Saved data entries:
-----
-- ==== Sys2Proof/Machine/Operands.lean ====
section
/-!
DEFINITION. Instruction words (R48 to R51, R55 to R58, and the ST table of R65): the word each format and operation is encoded
as, which is also what `TRAP_VAL` holds for ILLEGAL and PRIVILEGED, and which words are assigned.
-/

namespace Sys2Proof.Machine

/-- The RRR word (R48). -/
def wordRrr (op : Nat) (f : Rrr) (func : Nat) : Word32 :=
  BitVec.ofNat 32 (op * 2 ^ 26 + f.rd.toNat * 2 ^ 21 + f.ra.toNat * 2 ^ 16 + f.rb.toNat * 2 ^ 11 + func)

/-- The RRI word (R48). -/
def wordRri (op : Nat) (f : Rri) : Word32 :=
  BitVec.ofNat 32 (op * 2 ^ 26 + f.rd.toNat * 2 ^ 21 + f.ra.toNat * 2 ^ 16 + f.imm.toNat)

/-- A shift-immediate word, opcode 0x0E, with the selector in imm[7:6] (R52). -/
def wordShift (sel : Nat) (f : ShiftImm) : Word32 :=
  BitVec.ofNat 32 (0x0E * 2 ^ 26 + f.rd.toNat * 2 ^ 21 + f.ra.toNat * 2 ^ 16 + f.upper.toNat * 256 + sel * 64 + f.shamt.toNat)

/-- The BR word (R48). -/
def wordBr (op : Nat) (f : Br) : Word32 :=
  BitVec.ofNat 32 (op * 2 ^ 26 + f.ra.toNat * 2 ^ 21 + f.rb.toNat * 2 ^ 16 + f.off.toNat)

/-- The J word (R48). -/
def wordJ (op : Nat) (off : BitVec 26) : Word32 := BitVec.ofNat 32 (op * 2 ^ 26 + off.toNat)

/-- The ST word (R48). -/
def wordSt (op fn : Nat) (f : St) : Word32 :=
  BitVec.ofNat 32 (op * 2 ^ 26 + f.cls.toNat * 2 ^ 22 + f.ring.toNat * 2 ^ 12 + f.rd.toNat * 2 ^ 7 + f.ra.toNat * 4 + fn)

/-- The SYS word (R48). -/
def wordSys (fn : Nat) (f : Sys) : Word32 :=
  BitVec.ofNat 32 (0x38 * 2 ^ 26 + f.rd.toNat * 2 ^ 21 + f.ra.toNat * 2 ^ 16 + f.csr.toNat * 16 + fn)

/-- An atomic's word: ORD in func[10:9], size in func[8], operation in func[7:0] (R55). -/
def wordAtom (oper : Nat) (f : Atom) : Word32 := wordRrr 0x03 f.regs (f.ord.toNat * 512 + f.wide.toNat * 256 + oper)

/-- A vector word: lane width in func[10:9], operation in func[8:0] (R56, R57). -/
def wordVec (op oper : Nat) (f : Vec) : Word32 := wordRrr op f.regs (f.width.toNat * 512 + oper)

/-- A vector register field is legal: its bit 4 is clear (R51). -/
def vregOk (r : RegField) : Bool := !bitAt r 4

/-! ## Which words are assigned (R50, R51) -/

/-- The integer ALU functions of opcode 0x01 whose rb field is unused (R52). -/
def aluUnary (func : Nat) : Bool := decide (0x20 ≤ func) && decide (func ≤ 0x25)

/-- The functions of opcode 0x01 (R52). -/
def aluFunc (func : Nat) : Bool :=
  decide (func ≤ 0x0D) || func == 0x10 || func == 0x11 || (decide (0x15 ≤ func) && decide (func ≤ 0x17)) || aluUnary func

/-- The functions of opcode 0x02 (R52). -/
def mulFunc (func : Nat) : Bool := decide (func ≤ 2) || (decide (4 ≤ func) && decide (func ≤ 7))

/-- The operations of opcode 0x04 (R56). -/
def vecOper (oper : Nat) : Bool :=
  decide (oper ≤ 0x0C) || (decide (0x10 ≤ oper) && decide (oper ≤ 0x12)) || (decide (0x20 ≤ oper) && decide (oper ≤ 0x23))

/-- The register fields a vector integer operation leaves unused or takes as vector registers are legal (R51, R56). -/
def vecFieldsOk (oper : Nat) (rd ra rb : RegField) : Bool :=
  if oper = 0x20 then vregOk rd && rb == 0
  else if oper = 0x21 then vregOk ra
  else if oper = 0x22 then vregOk rd
  else if oper = 0x23 then vregOk ra && rb == 0
  else vregOk rd && vregOk ra && vregOk rb

/-- The register fields of a vector floating-point operation are legal (R51, R57). -/
def vecFloatFieldsOk (oper : Nat) (rd ra rb : RegField) : Bool :=
  vregOk rd && vregOk ra && (if oper = 6 || oper = 7 then rb == 0 else vregOk rb)

/-- A word is an assigned encoding (R50, R51). -/
def assigned (w : Word32) : Bool :=
  let op := natAt w 26 6
  let rd : RegField := bitsAt w 21 5
  let ra : RegField := bitsAt w 16 5
  let rb : RegField := bitsAt w 11 5
  let func := natAt w 0 11
  let oper := natAt w 0 9
  match op with
  | 0x01 => aluFunc func && (!aluUnary func || rb == 0)
  | 0x02 => mulFunc func
  | 0x03 => decide (1 ≤ natAt w 0 8) && decide (natAt w 0 8 ≤ 0x0A)
  | 0x04 => vecOper oper && vecFieldsOk oper rd ra rb
  | 0x05 => decide (oper ≤ 7) && bitAt w 10 && vecFloatFieldsOk oper rd ra rb
  | 0x0E => natAt w 8 8 == 0 && natAt w 6 2 != 3
  | 0x0F => ra == 0
  | 0x1B | 0x20 => vregOk rd
  | 0x30 =>
    match natAt w 0 2 with
    | 0 => true
    | 3 => natAt w 7 19 == 0
    | _ => natAt w 12 14 == 0
  | 0x31 => natAt w 0 2 == 0 && natAt w 12 14 == 0 && natAt w 2 5 == 0
  | 0x38 =>
    match natAt w 0 4 with
    | 0x0 => ra == 0
    | 0x1 | 0x2 | 0x3 => true
    | 0x4 | 0x5 | 0x8 | 0x9 | 0xA | 0xB => natAt w 4 22 == 0
    | _ => false
  | _ =>
    (decide (0x08 ≤ op) && decide (op ≤ 0x0D)) || op == 0x10 || (decide (0x14 ≤ op) && decide (op ≤ 0x1F))
      || (decide (0x24 ≤ op) && decide (op ≤ 0x29)) || op == 0x2C || op == 0x2D

/-! ## Operand values -/

/-- A sign-extended immediate (R49). -/
def simm (imm : BitVec 16) : Word64 := imm.signExtend 64

/-- A zero-extended immediate (R49). -/
def zimm (imm : BitVec 16) : Word64 := imm.setWidth 64

/-- The effective address of an RRI access (R54). -/
def Core.ea (k : Core) (f : Rri) : Word64 := k.reg f.ra + simm f.imm

/-- A branch or jump target: words counted from the instruction's own address (R49). -/
def relTarget (pc : Word64) {n : Nat} (off : BitVec n) : Word64 := pc + (off.signExtend 64) * 4

end Sys2Proof.Machine
end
-----
__What to produce__. Each line above should be output exactly as written.

__Task answer__.
-- ==== Sys2Proof/Machine/Operands.lean ====
section
/-!
DEFINITION. Instruction words (R48 to R51, R55 to R58, and the ST table of R65): the word each format and operation is encoded
as, which is also what `TRAP_VAL` holds for ILLEGAL and PRIVILEGED, and which words are assigned.
-/

namespace Sys2Proof.Machine

/-- The RRR word (R48). -/
def wordRrr (op : Nat) (f : Rrr) (func : Nat) : Word32 :=
  BitVec.ofNat 32 (op * 2 ^ 26 + f.rd.toNat * 2 ^ 21 + f.ra.toNat * 2 ^ 16 + f.rb.toNat * 2 ^ 11 + func)

/-- The RRI word (R48). -/
def wordRri (op : Nat) (f : Rri) : Word32 :=
  BitVec.ofNat 32 (op * 2 ^ 26 + f.rd.toNat * 2 ^ 21 + f.ra.toNat * 2 ^ 16 + f.imm.toNat)

/-- A shift-immediate word, opcode 0x0E, with the selector in imm[7:6] (R52). -/
def wordShift (sel : Nat) (f : ShiftImm) : Word32 :=
  BitVec.ofNat 32 (0x0E * 2 ^ 26 + f.rd.toNat * 2 ^ 21 + f.ra.toNat * 2 ^ 16 + f.upper.toNat * 256 + sel * 64 + f.shamt.toNat)

/-- The BR word (R48). -/
def wordBr (op : Nat) (f : Br) : Word32 :=
  BitVec.ofNat 32 (op * 2 ^ 26 + f.ra.toNat * 2 ^ 21 + f.rb.toNat * 2 ^ 16 + f.off.toNat)

/-- The J word (R48). -/
def wordJ (op : Nat) (off : BitVec 26) : Word32 := BitVec.ofNat 32 (op * 2 ^ 26 + off.toNat)

/-- The ST word (R48). -/
def wordSt (op fn : Nat) (f : St) : Word32 :=
  BitVec.ofNat 32 (op * 2 ^ 26 + f.cls.toNat * 2 ^ 22 + f.ring.toNat * 2 ^ 12 + f.rd.toNat * 2 ^ 7 + f.ra.toNat * 4 + fn)

/-- The SYS word (R48). -/
def wordSys (fn : Nat) (f : Sys) : Word32 :=
  BitVec.ofNat 32 (0x38 * 2 ^ 26 + f.rd.toNat * 2 ^ 21 + f.ra.toNat * 2 ^ 16 + f.csr.toNat * 16 + fn)

/-- An atomic's word: ORD in func[10:9], size in func[8], operation in func[7:0] (R55). -/
def wordAtom (oper : Nat) (f : Atom) : Word32 := wordRrr 0x03 f.regs (f.ord.toNat * 512 + f.wide.toNat * 256 + oper)

/-- A vector word: lane width in func[10:9], operation in func[8:0] (R56, R57). -/
def wordVec (op oper : Nat) (f : Vec) : Word32 := wordRrr op f.regs (f.width.toNat * 512 + oper)

/-- A vector register field is legal: its bit 4 is clear (R51). -/
def vregOk (r : RegField) : Bool := !bitAt r 4

/-! ## Which words are assigned (R50, R51) -/

/-- The integer ALU functions of opcode 0x01 whose rb field is unused (R52). -/
def aluUnary (func : Nat) : Bool := decide (0x20 ≤ func) && decide (func ≤ 0x25)

/-- The functions of opcode 0x01 (R52). -/
def aluFunc (func : Nat) : Bool :=
  decide (func ≤ 0x0D) || func == 0x10 || func == 0x11 || (decide (0x15 ≤ func) && decide (func ≤ 0x17)) || aluUnary func

/-- The functions of opcode 0x02 (R52). -/
def mulFunc (func : Nat) : Bool := decide (func ≤ 2) || (decide (4 ≤ func) && decide (func ≤ 7))

/-- The operations of opcode 0x04 (R56). -/
def vecOper (oper : Nat) : Bool :=
  decide (oper ≤ 0x0C) || (decide (0x10 ≤ oper) && decide (oper ≤ 0x12)) || (decide (0x20 ≤ oper) && decide (oper ≤ 0x23))

/-- The register fields a vector integer operation leaves unused or takes as vector registers are legal (R51, R56). -/
def vecFieldsOk (oper : Nat) (rd ra rb : RegField) : Bool :=
  if oper = 0x20 then vregOk rd && rb == 0
  else if oper = 0x21 then vregOk ra
  else if oper = 0x22 then vregOk rd
  else if oper = 0x23 then vregOk ra && rb == 0
  else vregOk rd && vregOk ra && vregOk rb

/-- The register fields of a vector floating-point operation are legal (R51, R57). -/
def vecFloatFieldsOk (oper : Nat) (rd ra rb : RegField) : Bool :=
  vregOk rd && vregOk ra && (if oper = 6 || oper = 7 then rb == 0 else vregOk rb)

/-- A word is an assigned encoding (R50, R51). -/
def assigned (w : Word32) : Bool :=
  let op := natAt w 26 6
  let rd : RegField := bitsAt w 21 5
  let ra : RegField := bitsAt w 16 5
  let rb : RegField := bitsAt w 11 5
  let func := natAt w 0 11
  let oper := natAt w 0 9
  match op with
  | 0x01 => aluFunc func && (!aluUnary func || rb == 0)
  | 0x02 => mulFunc func
  | 0x03 => decide (1 ≤ natAt w 0 8) && decide (natAt w 0 8 ≤ 0x0A)
  | 0x04 => vecOper oper && vecFieldsOk oper rd ra rb
  | 0x05 => decide (oper ≤ 7) && bitAt w 10 && vecFloatFieldsOk oper rd ra rb
  | 0x0E => natAt w 8 8 == 0 && natAt w 6 2 != 3
  | 0x0F => ra == 0
  | 0x1B | 0x20 => vregOk rd
  | 0x30 =>
    match natAt w 0 2 with
    | 0 => true
    | 3 => natAt w 7 19 == 0
    | _ => natAt w 12 14 == 0
  | 0x31 => natAt w 0 2 == 0 && natAt w 12 14 == 0 && natAt w 2 5 == 0
  | 0x38 =>
    match natAt w 0 4 with
    | 0x0 => ra == 0
    | 0x1 | 0x2 | 0x3 => true
    | 0x4 | 0x5 | 0x8 | 0x9 | 0xA | 0xB => natAt w 4 22 == 0
    | _ => false
  | _ =>
    (decide (0x08 ≤ op) && decide (op ≤ 0x0D)) || op == 0x10 || (decide (0x14 ≤ op) && decide (op ≤ 0x1F))
      || (decide (0x24 ≤ op) && decide (op ≤ 0x29)) || op == 0x2C || op == 0x2D

/-! ## Operand values -/

/-- A sign-extended immediate (R49). -/
def simm (imm : BitVec 16) : Word64 := imm.signExtend 64

/-- A zero-extended immediate (R49). -/
def zimm (imm : BitVec 16) : Word64 := imm.setWidth 64

/-- The effective address of an RRI access (R54). -/
def Core.ea (k : Core) (f : Rri) : Word64 := k.reg f.ra + simm f.imm

/-- A branch or jump target: words counted from the instruction's own address (R49). -/
def relTarget (pc : Word64) {n : Nat} (off : BitVec n) : Word64 := pc + (off.signExtend 64) * 4

end Sys2Proof.Machine
end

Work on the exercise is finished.